In a less literal sense, the narrator's inability to breathe, and his need for an oxygen mask, is a figurative reflection of how overwhelmed he feels because of everything going on around him. There is just too much to process and too much that he has no control over. A lot of the art that accompanies his prose poetry invokes the sense of suffocation he feels—the pages are filled with images of flooding, smoke, and smog, all implying his inability to breathe and a visual metaphor for his psychological state of being. The breathlessness is also evoked by the extremely long run-on sentences that compose each breath. Lastly, the invocation of mindful breathing that ends each section not only marks someone who is struggling with anxiety and learning to control their breathing as a means of coping with it but serves as a general reminder of the importance of slowing down to take care of oneself.

Nature Imagery

As the narrator works through his feelings about the COVID-19 pandemic, systemic racism, and the BLM protests in opposition to it, a motif of nature imagery emerges to reinforce and deepen the meaning of his prose poetry. He oscillates between images of the world on fire and people obscured by smoke and images of water, flooding, and people drowning. The former usually accompanies words exploring the social unrest and political protests pushing back against systemic racism, while the latter more broadly reflects the narrator’s psyche and the way he feels overwhelmed by the general state of the world. When trying to convey the devastating impacts of COVID-19 on his father and the family, he uses images of tornadoes, inside and outside the home, and thunderstorms. Finally, when he is feeling slightly more optimistic after having the revelation that he can find the strength and will to go on in his family and in art, the imagery shifts, depicting green grass, plants, and trees—all suggesting the narrator can breathe again.
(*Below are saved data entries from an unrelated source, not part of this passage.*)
/-- What the plan of an attempt does at its commit, as an effect. -/
structure Plan.Does (p : Plan) (f : Effect) : Prop where
  gw      : p.gw = f.gw
  pw      : p.pw = f.pw
  lands   : p.lands = f.lands
  streams : (p.streams.dedup).filter (fun n => !p.setS.contains n) = f.streams
  goto    : p.goto = f.goto
  loads   : (p.pend = none ∧ f.loads = []) ∨ ∃ n v, p.pend = some (n, fun s => (s, v)) ∧ f.loads = [⟨n, v⟩]
  reads   : p.reads = f.reads
  wr      : p.wr = f.wr
  evs     : p.evs = f.evs
  act     : p.act = f.act
  queues  : p.rel = false ∨ ∀ (t : State) (k : Nat), ((f.act t).core k).lq = (t.core k).lq

/-- The last number of an L queue is the greatest. -/
theorem le_foldl_max (l : List QOp) : ∀ (a : Nat), a ≤ l.foldl (fun a q => Nat.max a q.id) a ∧
    ∀ q ∈ l, q.id ≤ l.foldl (fun a q => Nat.max a q.id) a := by
  induction l with
  | nil => exact fun a => ⟨Nat.le_refl a, fun _ h => absurd h (List.not_mem_nil)⟩
  | cons x l ih =>
    intro a
    have h := ih (Nat.max a x.id)
    refine ⟨Nat.le_trans (Nat.le_max_left ..) h.1, fun q hq => ?_⟩
    rcases List.mem_cons.1 hq with rfl | hq
    · exact Nat.le_trans (Nat.le_max_right ..) h.1
    · exact h.2 q hq

theorem le_lastQ {s : State} {k : Nat} {q : QOp} (h : q ∈ (s.core k).lq) : q.id ≤ lastQ s (.core k) :=
  (le_foldl_max _ 0).2 q h

/-- An issue that queues no L operation and replaces no byte keeps nothing (R14, R102). -/
theorem keepOlds_idle {s t : State} {k c icnt : Nat} {rel : Bool} (h : rel = false ∨ (t.core k).lq = (s.core k).lq) :
    keepOlds t (.core k) c icnt (lastQ s (.core k)) [] rel = t := by
  rcases h with h | h
  · simp [keepOlds, h]
  · have : (t.core k).lq.find? (fun q => decide (lastQ s (.core k) < q.id) && q.reads) = none := by
      rw [h, List.find?_eq_none]
      intro q hq
      have := le_lastQ hq
      simp only [Bool.and_eq_true, decide_eq_true_eq, not_and]
      omega
    simp [keepOlds, this]

/-- The registers at the commit of a bundle of one slot. -/
theorem soloRegs_eq {s : State} {c : Nat} {i : Instr} {p : Plan} {f : Effect} (hp : p.Does f) :
    writeScalars (goOn s (.core s.cur) c 12 [(soloIss i, p)]
      (stepStreams (countIssue (regsOf s c) 0 [(soloIss i, p)]) [(soloIss i, p)])) [(soloIss i, p)] =
      issuedRegs s i f (s.ctx s.cur c) := by
  unfold writeScalars goOn stepStreams countIssue issuedRegs wentOn fallThrough
  cases hg : f.goto <;>
    simp [hp.gw, hp.pw, hp.lands, hp.goto, hg, soloIss, ← hp.streams]

theorem awaits_none (t : Ctx) : t.awaits [] = t := by simp [Ctx.awaits]
@[simp] theorem awaits_regs (t : Ctx) (l : List PendLoad) : (t.awaits l).regs = t.regs := rfl
@[simp] theorem awaits_region (t : Ctx) (l : List PendLoad) : (t.awaits l).region = t.region := rfl
@[simp] theorem awaits_defers (t : Ctx) (l : List PendLoad) : (t.awaits l).defers = t.defers := rfl
@[simp] theorem awaits_fmode (t : Ctx) (l : List PendLoad) : (t.awaits l).fmode = t.fmode := rfl
@[simp] theorem awaits_status (t : Ctx) (l : List PendLoad) : (t.awaits l).status = t.status := rfl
All this imagery is used metaphorically to represent and help communicate the narrator’s thoughts and feelings; however, it also reveals a deep preoccupation with climate change and how much that is contributing to his anxiety as well. Forest fires, flooding, and extreme weather are all consequences of climate change, and the fact the narrator turns to these images to express himself is revealing. While the crises of systemic racism and a global pandemic are terrible and pressing, getting through them doesn’t matter if the world is on fire and underwater. Systemic racism is a difficult problem to tackle (as the imagery of a “fist with a face that looks like [the narrator’s] swinging in the wind” suggests [67-69]), but climate change is just one more thing weighing on the narrator; one more cause for concern that is beyond his control. Even though climate change is given very little attention in the narrator’s prose, its predominance in the imagery suggests it is no less of a concern.